Solid speech so far. It's helped pass the last hour of work.


----------



## Arecaidian Fox (Jan 20, 2021)

Well, Biden hasn't become a gibbering orange mess in the first 5 minutes. I'd call that a solid improvement.


----------



## KingVamp (Jan 20, 2021)

Link 

I'm glad things went mostly fine.


----------



## Seliph (Jan 20, 2021)

I feel bad for Bernie





He looks so done. Great fit tho


----------



## Benja81 (Jan 20, 2021)

Don't be the worst president ever=most successful presidency ever. Relatively.


----------



## MMX (Jan 20, 2021)

another white male? what the fuck is wrong with you?


----------



## Plasmaster09 (Jan 20, 2021)

MMX said:


> another white male? what the fuck is wrong with you?

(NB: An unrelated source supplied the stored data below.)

-- ==== Sys2Proof/Machine/Directory.lean ====
section
/-!
DEFINITION. The tensor directory: its operations (spec/16_directory.md R283 to R294) and its instructions
(spec/10_system_instr.md R213 to R216).
-/
namespace Sys2Proof.Machine

/-! ## Names, grants, objects -/

/-- The namespace of a name (R213). -/
def nameNs (name : Nat) : Nat := name % 2 ^ 16

/-- A grant entry (R284). -/
def Directory.grant (d : Directory) (ns : Nat) : BitVec 128 := assocD d.grants ns 0

/-- The rights of an address space and world in a namespace (R285): to bind, and to open. -/
def mayBind (g : BitVec 128) (asid : BitVec 16) (world : BitVec 4) : Bool :=
  g.getLsbD 63 && g.extractLsb' 48 4 = world && g.extractLsb' 0 16 = asid
def mayOpen (g : BitVec 128) (asid : BitVec 16) (world : BitVec 4) : Bool :=
  g.getLsbD 63 && g.extractLsb' 48 4 = world && (g.extractLsb' 0 16 = asid ||
    (asid != 0 && (g.extractLsb' 64 16 = asid || g.extractLsb' 80 16 = asid || g.extractLsb' 96 16 = asid ||
      g.extractLsb' 112 16 = asid)))

/-- The object a name is bound to. -/
def Directory.lookup (d : Directory) (name : Nat) : Option Nat := (d.names.find? (fun n => n.name = name)).map (·.obj)

/-- An object by its index. -/
def Directory.obj? (d : Directory) (i : Nat) : Option ObjRec := d.objs.find? (fun o => o.idx = i)

/-- An object changed. -/
def Directory.updObj (d : Directory) (i : Nat) (f : ObjRec → ObjRec) : Directory :=
  { d with objs := d.objs.map (fun o => if o.idx = i then f o else o) }

/-- The fields of a format word (R286). -/
def fmtExtents (f : Nat) : Nat := bits f 21 18 + 1
def fmtRank (f : Nat) : Nat := bits f 7 5
def fmtScl (f : Nat) : Nat := bits f 9 8
def fmtSide (f : Nat) : Bool := bit f 10
def fmtElem (f : Nat) : Nat := bits f 4 0

/-- A descriptor as it is read: 8 words, then two for each extent (R286). -/
structure Desc where
  fmt : DWord
  dims : List (BitVec 32)
  extents : List (DWord × Nat)
  len : Nat
  /-- SCOFF and SIDEOFF. -/
  offsets : DWord
  deriving DecidableEq, Repr

/-- Word i of bytes. -/
def wordAt (l : List Byte) (i : Nat) : Nat := ofBytes ((l.drop (8 * i)).take 8)

/-- The blocks of 32 of a tensor's scales along the last or the first dimension (R81, R286). -/
def scaleBlocks (scl : Nat) (dims : List Nat) : Nat :=
  match scl with
  | 1 => (dims.dropLast.foldl (· * ·) 1) * ceilDiv (dims.getLastD 1) 32
  | _ => ceilDiv (dims.headD 1) 32 * (dims.tail.foldl (· * ·) 1)

/-- The descriptor that bytes hold; none when it is malformed (R287). -/
def parseDesc (l : List Byte) : Option Desc :=
  let f := wordAt l 0
  let rank := fmtRank f
  let dimWords := (List.range 6).map (fun i => wordAt l (i + 1))
  let dims := dimWords.take rank
  let e := fmtExtents f
  let ext := (List.range e).map (fun i => (BitVec.ofNat 64 (wordAt l (8 + 2 * i)), wordAt l (9 + 2 * i)))
  let len := (ext.map (·.2)).foldl (· + ·) 0
  let scOff := bits (wordAt l 7) 31 0
  let sideOff := bits (wordAt l 7) 63 32
  let blocks := scaleBlocks (fmtScl f) dims
  let packed := ceilDiv (dims.foldl (· * ·) 1 * fmtBits (fmtElem f)) 8
  if bits f 63 22 = 0 ∧ bits f 17 11 = 0 ∧ fmtScl f ≠ 3 ∧ 1 ≤ rank ∧ rank ≤ 6 ∧ 1 ≤ fmtElem f ∧ fmtElem f ≤ 12
      ∧ dims.all (fun d => decide (0 < d ∧ d < 2 ^ 32)) ∧ (dimWords.drop rank).all (· = 0)
      ∧ (fmtSide f = false ∨ fmtScl f ≠ 0)
      ∧ ext.all (fun x => ptrSpace x.1 = 2 && ptrValid x.1 && decide (x.1.toNat % 64 = 0) && decide (0 < x.2)
          && decide (x.2 < 2 ^ 48) && decide (x.2 % 64 = 0))
      ∧ packed ≤ len
      ∧ (fmtScl f = 0 ∨ (scOff ≠ 0 ∧ scOff + 2 * blocks ≤ len)) ∧ (fmtSide f = false ∨ (sideOff ≠ 0 ∧ sideOff + 16 * blocks ≤ len))
  then some { fmt := BitVec.ofNat 64 f, dims := dimWords.map (BitVec.ofNat 32 ·), extents := ext, len := len,
              offsets := BitVec.ofNat 64 (wordAt l 7) }
  else none

/-! ## Handles (R37, R292) -/

/-- A handle. -/
def handleOf (obj : Nat) (gen : BitVec 24) (idx : Nat) : DWord :=
  BitVec.ofNat 64 (obj % 2 ^ 17 * 2 ^ 44 + gen.toNat * 2 ^ 20 + idx % 2 ^ 20)

/-- The object of a handle for an address space, or the reason it is refused (R213). -/
def Directory.check (d : Directory) (asid : BitVec 16) (h : DWord) : Except Nat ObjRec :=
  if bits h.toNat 63 61 ≠ 0 then .error 2
  else match d.opens.find? (fun o => o.idx = bits h.toNat 19 0) with
    | none => .error 1
    | some o =>
      if o.obj ≠ some (bits h.toNat 60 44) ∨ o.gen.toNat ≠ bits h.toNat 43 20 then .error 1
      else if o.asid ≠ asid then .error 3
      else match d.obj? (bits h.toNat 60 44) with
        | none => .error 1
        | some r => .ok r

/-- An open entry allocated on an object: never-used entries in ascending index, then the least recently freed; none when
the table is full (R292). -/
def Directory.allocate (d : Directory) (obj : Nat) (asid : BitVec 16) : Option (DWord × Directory) :=
  if d.unused < Config.openLimit then
    some (handleOf obj 0 d.unused,
      { (d.updObj obj (fun o => { o with opens := o.opens + 1 })) with
        unused := d.unused + 1
        opens := d.opens ++ [{ idx := d.unused, gen := 0, obj := some obj, asid := asid }] })
  else match d.freed with
    | [] => none
    | i :: rest =>
      match d.opens.find? (fun o => o.idx = i) with
      | none => none
      | some e =>
        some (handleOf obj e.gen i,
          { (d.updObj obj (fun o => { o with opens := o.opens + 1 })) with
            freed := rest
            opens := d.opens.map (fun o => if o.idx = i then { o with obj := some obj, asid := asid } else o) })

/-- An open entry freed: its generation rises and it joins the tail of the free list (R292). -/
def Directory.free (d : Directory) (i : Nat) : Directory :=
  match d.opens.find? (fun o => o.idx = i && o.obj.isSome) with
  | none => d
  | some e =>
    { (d.updObj (e.obj.getD 0) (fun o => { o with opens := o.opens - 1 })) with
      opens := d.opens.map (fun o => if o.idx = i then { o with gen := o.gen + 1, obj := none } else o)
      freed := d.freed ++ [i] }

better than another fascist madman
he's basically the best _plausible _option we had this time


----------



## Doran754 (Jan 20, 2021)

I hope this thread gets closed down fast, tired of arguing with you lot. But I shall continue to do so if it remains open


----------



## Foxi4 (Jan 20, 2021)

Well this quickly devolved into EOF. Can't leave you alone in the sandbox for 5 minutes without supervision. Locking, the other thread is far more active and an effective duplicate.

https://gbatemp.net/threads/joe-bid...ident-of-the-united-states-of-america.581277/


----------